____ Data provided
theorem safeWritten_quiet {o : Nat} {s : State} {u2 : Word} {w : Word} (hK : Quiet q s) : Quiet q (safeWritten o s u2
    w) := by
  unfold safeWritten
  with_reducible repeat' (first | assumption | apply State.put_quiet | apply clearFaults_quiet | apply Quiet.ite)

theorem safeWrite_quiet {r : WriteReq} {s : State} (hK : Quiet q s) : Quiet q (safeWrite r s) := by
  unfold safeWrite
  with_reducible repeat' (first | assumption | apply blockWrite_quiet | apply noRej_quiet | apply safeWritten_quiet)

theorem setIcu_quiet {s : State} {g : IcuSt → IcuSt} (hK : Quiet q s) : Quiet q (setIcu s g) := by
  unfold setIcu
  with_reducible repeat' (first | assumption | apply Quiet.upd)

theorem setStack_quiet {s : State} {t : Nat} {l : List (Nat × Nat)} (hK : Quiet q s) : Quiet q (setStack s t l) := by
  unfold setStack
  with_reducible repeat' (first | assumption | apply State.put_quiet | apply setIcu_quiet)

theorem execInterruptPresent_quiet {t : Fin 5} {s : State} (hK : Quiet q s) : QuietA q (execInterruptPresent t s) := by
  unfold execInterruptPresent
  with_reducible repeat' (first
    | assumption | with_unfolding_all exact fun _ => Or.inl rfl | (intro x hx; guard_hyp hx : Quiet q x)
    | apply State.drawn_quiet | apply setPwr_quiet | apply entryAbort_quiet | apply setIcu_quiet | apply Quiet.ite
    | apply QuietA.next | apply Quiet.when | apply Quiet.setCore)

theorem execInterruptTaken_quiet {c : CoreId} {s : State} (hK : Quiet q s) : QuietA q (execInterruptTaken c s) := by
  unfold execInterruptTaken
  with_reducible repeat' (first
    | assumption | (intro x hx; guard_hyp hx : Quiet q x) | apply enterExc_quiet | apply QuietA.next | apply Quiet.when)

theorem claimRead_quiet {s : State} {t : Nat} {src : Src} (hK : Quiet q s) : Quiet q (claimRead s t src).1 := by
  unfold claimRead
  with_reducible repeat' (first
    | assumption | apply State.drawn_quiet | apply State.setBit_quiet | apply setIcu_quiet | apply setStack_quiet | split)

theorem icuEoi_quiet {s : State} {t : Nat} (hK : Quiet q s) : Quiet q (icuEoi s t) := by
  unfold icuEoi
  with_reducible repeat' (first | assumption | apply State.setBit_quiet | apply setStack_quiet | split)

theorem icuWritten_quiet {o : Nat} {s : State} {u2 : Word} {u3 : Word} (hK : Quiet q s) : Quiet q (icuWritten o s u2
    u3) := by
  unfold icuWritten
  with_reducible repeat' (first | assumption | apply icuEoi_quiet | apply Quiet.ite)

theorem icuWrite_quiet {r : WriteReq} {s : State} (hK : Quiet q s) : Quiet q (icuWrite r s) := by
  unfold icuWrite
  with_reducible repeat' (first | assumption | apply blockWrite_quiet | apply noRej_quiet | apply icuWritten_quiet)

theorem lightCold_quiet {s : State} (hK : Quiet q s) : Quiet q (lightCold s) := by
  unfold lightCold
  with_reducible repeat' (first | assumption | apply State.resetBlk_quiet | apply Quiet.upd)

theorem powerPark_quiet {s : State} {capped : Bool} (hK : Quiet q s) : Quiet q (powerPark s capped) := by
  unfold powerPark
  with_reducible repeat' (first
    | assumption | (intro x hx; guard_hyp hx : Quiet q x) | (intro x a hx; guard_hyp hx : Quiet q x)
    | apply State.setCh_quiet | apply setChState_quiet | apply stopGen_quiet | apply allOff_quiet | apply State.setMo_quiet
    | apply Quiet.ite | apply Quiet.when | apply Quiet.each)

theorem allNotReady_quiet {s : State} (hK : Quiet q s) : Quiet q (allNotReady s) := by
  unfold allNotReady
  with_reducible repeat' (first
    | assumption | (intro x a hx; guard_hyp hx : Quiet q x) | apply State.setReady_quiet | apply Quiet.each)

theorem folioErr_quiet {s : State} {code : Nat} {word : Nat} (hK : Quiet q s) : Quiet q (folioErr s code word) := by
  unfold folioErr
  with_reducible repeat' (first | assumption | apply State.put_quiet)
________
■ Aim of the task ■
Which lines hold the string "each"? Copy all of them from the data above.

■ Finished exercise ■
    | apply Quiet.ite | apply Quiet.when | apply Quiet.each)
    | assumption | (intro x a hx; guard_hyp hx : Quiet q x) | apply State.setReady_quiet | apply Quiet.each)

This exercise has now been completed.